If, however both parents object to visitation by the non-parent, there is usually a rebuttable presumption affecting the burden of proof that will the requested visitation is usually not inside the child’s best interest.
If one parent passes away, California Family Code §3102 governs, as well as states,
(a) If either parent of an unemancipated minor child is usually deceased, the children, siblings, parents, as well as grandparents of the deceased parent may be granted reasonable visitation with the child during the child’s minority upon a finding that will the visitation would certainly be inside the best interest of the minor child.
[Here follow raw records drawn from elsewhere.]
-- ==== Sys2Proof/Machine/Ops.lean ====
section
/-! DEFINITION. Sys2Proof/Machine/Ops.lean: the named operations over the state that the commands share: free values,
events, answers, fences, memory objects, translation by the mirror table, and queues. -/

namespace Sys2Proof.Machine

/-! ## Free values and identifiers -/

/-- Draw the next free value's number. -/
def State.draw (s : State) : Nat × State := (s.free, { s with free := s.free + 1 })

/-- An identifier in [lo, lo + n) that `used` does not hold: any unused one may be chosen (a free value); none when all
are used. `m` bounds how many are used. -/
def pickId (seed lo n m : Nat) (used : Nat → Bool) : Option Nat :=
  if n = 0 then none
  else
    let c := lo + Config.pick seed % n
    if used c then (List.range (min n (m + 1))).map (· + lo) |>.find? (fun i => !used i) else some c

/-! ## Lookups -/

/-- TIME_US (R36). -/
def State.now (s : State) : Nat := s.sys.timeUs

/-- A partition that exists (live or being destroyed). -/
def State.part? (s : State) (p : Nat) : Option Partition := Tab.find s.part.parts p

/-- A live partition: created, and not being destroyed. -/
def State.livePart (s : State) (p : Nat) : Bool :=
  match Tab.find s.part.parts p with
  | some x => x.destroying.isNone
  | none => false

def State.setPart (s : State) (p : Nat) (x : Partition) : State :=
  { s with part := { s.part with parts := Tab.put s.part.parts p x } }

def State.updPart (s : State) (p : Nat) (f : Partition → Partition) : State :=
  { s with part := { s.part with parts := Tab.upd s.part.parts p f } }

/-- The physical block of a named block (R343). -/
def State.phys (s : State) (p named : Nat) : Option Nat :=
  match Tab.find s.part.parts p with
  | some x => Tab.find x.blockMap named
  | none => none

/-- The named block of a physical block in a partition, if it is bound to it. -/
def State.named (s : State) (p phys : Nat) : Option Nat :=
  match Tab.find s.part.parts p with
  | some x => (x.blockMap.find? (fun e => e.2 == phys)).map (·.1)
  | none => none

/-- The region of a physical block (R33). -/
def regionOf (b : Nat) : Nat := b / 10

/-- The block is in a quiet window, or is drained for one (R532). -/
def State.quietBlock (s : State) (b : Nat) : Bool :=
  match Tab.find s.age.islands b with
  | some x => x.quiet.isSome || x.draining
  | none => false

/-- The physical block is held as a moving block: a move of it runs and its entry has not switched yet (R350 steps 2-4), or it is quiet
(R532). -/
def State.movingBlock (s : State) (b : Nat) : Bool := s.part.moves.any (fun v => v.src == b && decide (v.step < 6)) || s.quietBlock b

/-- The named block is marked moving, or is quiet (R350, R532). -/
def State.movingName (s : State) (p name : Nat) : Bool :=
  match Tab.find s.part.parts p with
  | some x => x.moving.contains name || (match Tab.find x.blockMap name with | some b => s.quietBlock b | none => false)
  | none => false

def State.block (s : State) (b : Nat) : Block := Tab.getD s.fab.blocks b {}

def State.setBlock (s : State) (b : Nat) (x : Block) : State :=
  { s with fab := { s.fab with blocks := Tab.put s.fab.blocks b x } }

def State.updBlock (s : State) (b : Nat) (f : Block → Block) : State := s.setBlock b (f (s.block b))

/-- Contexts are keyed partition * 4096 + tag. -/
def ctxKey (p c : Nat) : Nat := p * 4096 + c

def State.ctx? (s : State) (p c : Nat) : Option Context := Tab.find s.host.contexts (ctxKey p c)

/-- The context is live in the partition (R318). -/
def State.ctxLive (s : State) (p c : Nat) : Bool :=
  match s.ctx? p c with
  | some x => x.live
  | none => false

/-- Memory objects are keyed partition * 65536 + INDEX; a handle is GEN and INDEX (R311). -/
def objKey (p h : Nat) : Nat := p * 65536 + h % 65536

/-- The live memory object a handle names in a partition. -/
def State.obj? (s : State) (p h : Nat) : Option MemObj :=
  match Tab.find s.host.objects (objKey p h) with
  | some o => if o.gen = h / 65536 ∧ h % 65536 ≠ 0 then some o else none
  | none => none

def State.ring? (s : State) (q : Nat) : Option Ring := Tab.find s.host.rings q

def State.setRing (s : State) (q : Nat) (r : Ring) : State :=
  { s with host := { s.host with rings := Tab.put s.host.rings q r } }

def State.queue? (s : State) (q : Nat) : Option TileQ := Tab.find s.stn.queues q

def State.setQueue (s : State) (q : Nat) (x : TileQ) : State :=
  { s with stn := { s.stn with queues := Tab.put s.stn.queues q x } }

/-- STALL_MS in force: 0 means 10 ms (R70). -/
def TileQ.ageMs (x : TileQ) : Nat := if x.stallMs = 0 then 10 else x.stallMs

/-- WATCHDOG_MS in force: 0 means 10 ms (R52). -/
def Station.watchdog (t : Station) : Nat := if t.watchdogMs = 0 then 10 else t.watchdogMs

/-! ## Queue descriptors (R70, R313, R354, R437) -/

/-- A tile queue's descriptor. A steward is no station: CONSUMER is 0xFFFF. While a station moves, HOT_BLOCK and HOT_OFF keep their old values
(R349). -/
def TileQ.image (q : Nat) (x : TileQ) : Nat :=
  let c : Nat × Nat := match x.consumer with | .none => (0xFFFF, 0) | .station i n => (i, n) | .steward _ n => (0xFFFF, n)
  let h : Nat := match x.oldPlace.or x.placed with | some (b, o) => plc 8 24 19 b ||| plc 8 18 0 o | none => 0
  plc 0 29 24 x.part ||| plc 0 23 20 3 ||| plc 0 19 0 q ||| plcB 4 2 c.1 ||| plc 6 1 0 c.2 ||| h ||| plcB 12 1 x.hotLog2 |||
  plcB 13 1 x.spillLog2 ||| plcB 14 2 x.stallMs ||| plcB 16 4 x.spillHandle ||| plcB 20 4 x.spillOff ||| plcB 24 8 x.tail |||
  plcB 32 8 x.head ||| plcB 40 4 x.hot.length ||| plcB 44 4 x.spill.length ||| plcB 48 4 x.fullStalls

/-- A host ring's descriptor. -/
def Ring.image (q : Nat) (x : Ring) : Nat :=
  plc 0 29 24 x.part ||| plc 0 23 20 x.ty ||| plc 0 19 0 q ||| plc 4 11 0 x.context ||| plcB 6 1 x.log2 ||| plcF 7 0 x.partEvents |||
  plcB 8 4 x.handle ||| plcB 12 4 x.off ||| plcF 16 31 x.cqValid ||| plc 16 19 0 x.cq ||| plcB 24 8 x.produced |||
  plcB 32 8 x.consumed ||| plcB 40 4 x.overflows

/-- A queue pair end's descriptor. -/
def QPair.image (q : Nat) (x : QPair) : Nat :=
  plc 0 29 24 x.part ||| plc 0 23 20 5 ||| plc 0 19 0 q ||| plcF 4 7 x.recv ||| plc 4 3 0 x.port ||| plcB 5 1 x.slots |||
  plcB 6 2 x.peerNode ||| plc 8 5 0 x.peerPart ||| plcB 10 2 x.landingFence ||| plc 12 19 0 x.peerQueue ||| plcB 16 4 x.landingAddr |||
  plcB 20 4 x.landingBytes ||| plc 24 19 0 x.localQ ||| plc 28 11 0 x.context ||| plcB 30 2 x.peerEpoch ||| plcB 32 8 x.count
(b) In granting visitation pursuant to This specific section to a person different than a grandparent of the child, the court shall consider the amount of personal contact between the person as well as the child before the application for the visitation order.
California has its own Troxel case. In Zasueta v. Zasueta (2002), 102 Cal.App.4th 1242, during the divorce, Father committed suicide. Father’s parents petitioned for visitation. Mother opposed the request.
The trial judge (a grandfather himself of seven grandchildren) found Mother unfit based on the fact that will she opposed grandparent visitation. Then the trial court, without not bad reason, held the item was inside the best interests of all children to see their grandparents, stating among different decidedly inappropriate remarks, that will the item is usually the job of all grandparents to “spoil their grandchildren.”
The Court of Appeal reversed, holding the trial court’s decision plainly ignored as well as therefore violated Troxel as well as violated Mother’s 14th Amendment fundamental right to raise her children, absent unfitness, as she pleases. In conclusion, the Court stated: “At the very least, Troxel teaches that will trial courts must resist the temptation to personalize the proceedings as well as to substitute personal judgments for the decisions made by fit parents regarding visitation.”
SOOOOOO …where does that will leave Michael Jackson’s children? Debbie Rowe is usually the undisputed bio-mom of two children. Under the statutes, her rights would certainly trump Gramma Katherine’s rights. The plot thickens, however – because she had previously terminated her parental rights, nevertheless the Court then reinstated them in 2006. How will This specific play out inside the facts?
FINALLY, what about Blanket? Rowe is usually NOT the bio-mom of the third child. Thus, the statutes favoring bio-parents will not apply here. There is usually, however, the inclination of courts to keep siblings together.
Ah, what a fascinating life as well as legacy he left us….
In Re Jackson v. Rowe: Grandparent v. Bio-Mom – Who Wins?